Integrative modeling of the IFT-A complex

We next sought to build a molecular model of the assembled monomeric IFT-A complex. To this end, we first mined our XL/MS data for intermolecular cross-links, providing distance restraints between pairs of amino acids located in two different IFT-A protein subunits (Figure 2, green lines). With these new data providing experimentally supported intermolecular contacts, we modeled all possible pairs of IFT-A proteins with AlphaFold-Multimer (Evans et al., 2021) to test if the algorithm correctly identified the true interaction partners, judged by the crosslinks, and provided 3D models for the interacting domains (Figure 2—figure supplement 1).
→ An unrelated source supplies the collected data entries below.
-- ==== Sys2Proof/Laws/PerInstr.lean ====
section
/-! SUPPORT. Per instruction: the shape of its frame (R88, R89), and that an internal row has none (R3). -/

namespace Sys2Proof.Laws.Framing

/-- The opcode byte of R89's map. -/
def opcode : Instr → Option Byte
  | .requestRead _ => some 0x01
  | .collectRead _ => some 0x02
  | .submitWrite _ _ => some 0x03
  | .submitAsync _ _ _ _ => some 0x04
  | .queryResult => some 0x05
  | .logicalWait _ _ => some 0x06
  | .logicalPoll => some 0x07
  | .setRelease _ _ => some 0x08
  | .busReset => some 0x09
  | .sendByte _ => none
  | .receiveByte => none
  | .write _ _ _ _ => none
  | .read _ => none
  | .reset => none
  | .dispatchWrite => none
  | .dispatchAsync => none
  | .dispatchRead => none
  | .dispatchNone => none

/-- The length of a frame by its format: F0, F1, F1D, F2, FA (R88). -/
def frameLength : Instr → Option Nat
  | .requestRead _ => some 2
  | .collectRead _ => some 2
  | .submitWrite n _ => some (2 + n.toNat)
  | .submitAsync _ _ n _ => some (4 + n.toNat)
  | .queryResult => some 1
  | .logicalWait _ _ => some 3
  | .logicalPoll => some 1
  | .setRelease _ _ => some 3
  | .busReset => some 1
  | .sendByte _ => none
  | .receiveByte => none
  | .write _ _ _ _ => none
  | .read _ => none
  | .reset => none
  | .dispatchWrite => none
  | .dispatchAsync => none
  | .dispatchRead => none
  | .dispatchNone => none

/-- A well-formed instruction's frame starts with its opcode and has the length of its format, at most the longest frame; an
instruction has a frame exactly when it is a host command. -/
def Statement (i : Instr) : Prop :=
  i.wellFormed = true →
    (encode i).bind List.head? = opcode i ∧ (encode i).map List.length = frameLength i ∧
    (encode i).isSome = i.isCommand ∧ ∀ k, frameLength i = some k → k ≤ longestFrame

theorem requestRead (n : Byte) : Statement (.requestRead n) :=
  fun _ => ⟨rfl, rfl, rfl, fun k hk => by simp only [frameLength, Option.some.injEq] at hk; simp only [longestFrame]; omega⟩

theorem collectRead (n : Byte) : Statement (.collectRead n) :=
  fun _ => ⟨rfl, rfl, rfl, fun k hk => by simp only [frameLength, Option.some.injEq] at hk; simp only [longestFrame]; omega⟩

theorem submitWrite (n : Byte) (block : List Byte) : Statement (.submitWrite n block) := by
  intro h
  have hl : block.length = n.toNat := by simpa [Instr.wellFormed] using h
  refine ⟨rfl, by simp [encode, frameLength, hl]; omega, rfl, fun k hk => ?_⟩
  simp only [frameLength, Option.some.injEq] at hk
  have := n.isLt
  simp only [longestFrame]; omega

theorem submitAsync (a t n : Byte) (payload : List Byte) : Statement (.submitAsync a t n payload) := by
  intro h
  have hl : payload.length = n.toNat := by simpa [Instr.wellFormed] using h
  refine ⟨rfl, by simp [encode, frameLength, hl]; omega, rfl, fun k hk => ?_⟩
  simp only [frameLength, Option.some.injEq] at hk
  have := n.isLt
  simp only [longestFrame]; omega

theorem queryResult : Statement .queryResult :=
  fun _ => ⟨rfl, rfl, rfl, fun k hk => by simp only [frameLength, Option.some.injEq] at hk; simp only [longestFrame]; omega⟩

theorem logicalWait (sel state : Byte) : Statement (.logicalWait sel state) :=
  fun _ => ⟨rfl, rfl, rfl, fun k hk => by simp only [frameLength, Option.some.injEq] at hk; simp only [longestFrame]; omega⟩

theorem logicalPoll : Statement .logicalPoll :=
  fun _ => ⟨rfl, rfl, rfl, fun k hk => by simp only [frameLength, Option.some.injEq] at hk; simp only [longestFrame]; omega⟩

theorem setRelease (a r : Byte) : Statement (.setRelease a r) :=
  fun _ => ⟨rfl, rfl, rfl, fun k hk => by simp only [frameLength, Option.some.injEq] at hk; simp only [longestFrame]; omega⟩

theorem busReset : Statement .busReset :=
  fun _ => ⟨rfl, rfl, rfl, fun k hk => by simp only [frameLength, Option.some.injEq] at hk; simp only [longestFrame]; omega⟩

theorem sendByte (v : Byte) : Statement (.sendByte v) := fun _ => ⟨rfl, rfl, rfl, fun _ hk => by cases hk⟩

theorem receiveByte : Statement .receiveByte := fun _ => ⟨rfl, rfl, rfl, fun _ hk => by cases hk⟩

theorem write (base : Nat) (n : Byte) (atn talk : Bool) : Statement (.write base n atn talk) := fun _ => ⟨rfl, rfl, rfl, fun _ hk => by cases hk⟩

theorem read (maxLen : Byte) : Statement (.read maxLen) := fun _ => ⟨rfl, rfl, rfl, fun _ hk => by cases hk⟩

theorem reset : Statement .reset := fun _ => ⟨rfl, rfl, rfl, fun _ hk => by cases hk⟩

theorem dispatchWrite : Statement .dispatchWrite := fun _ => ⟨rfl, rfl, rfl, fun _ hk => by cases hk⟩

theorem dispatchAsync : Statement .dispatchAsync := fun _ => ⟨rfl, rfl, rfl, fun _ hk => by cases hk⟩

theorem dispatchRead : Statement .dispatchRead := fun _ => ⟨rfl, rfl, rfl, fun _ hk => by cases hk⟩

theorem dispatchNone : Statement .dispatchNone := fun _ => ⟨rfl, rfl, rfl, fun _ hk => by cases hk⟩

end Sys2Proof.Laws.Framing
end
We found near-perfect concordance between AlphaFold-predicted interaction partners and the experimentally confirmed interaction partners, the sole exception being a high-confidence AlphaFold interaction between IFT122 and IFT139 with no supporting cross-links.

Figure 2 with 4 supplements see all
Integrative modeling of the IFT-A monomer identifies subunit locations and interactions.

Using spatial restraints (top panels) based on chemical cross-links (intramolecular, purple arcs; intermolecular, green lines), AlphaFold2 protein models, and AlphaFold2 high-confidence predicted interfaces between proteins (see Methods for more details), an integrative model (bottom panel) of monomer IFT-A was determined that best satisfied these spatial restraints. The centroid model of the top-scoring cluster of 9121 models is shown (ribbon diagram) in the localized probability density (colored volumes) for each subunit.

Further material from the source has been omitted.